__Provided data__.
-- ==== Sys2Proof/Decode.lean ====
section
/-!
DEFINITION. The command that a table word spells. The opcode table of this block gives its rows no bits.
-/
namespace Sys2Proof

/-- No row of spec/opcode_table.json has bits, so no word spells a command (assumption 3). -/
def decodeTableWord (_nbits _w : Nat) : Option Instr := none

end Sys2Proof
end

__Try it__.
Whenever a line in the listing above includes the word "command", return that line.

__Expected answer__.
DEFINITION. The command that a table word spells. The opcode table of this block gives its rows no bits.
/-- No row of spec/opcode_table.json has bits, so no word spells a command (assumption 3). -/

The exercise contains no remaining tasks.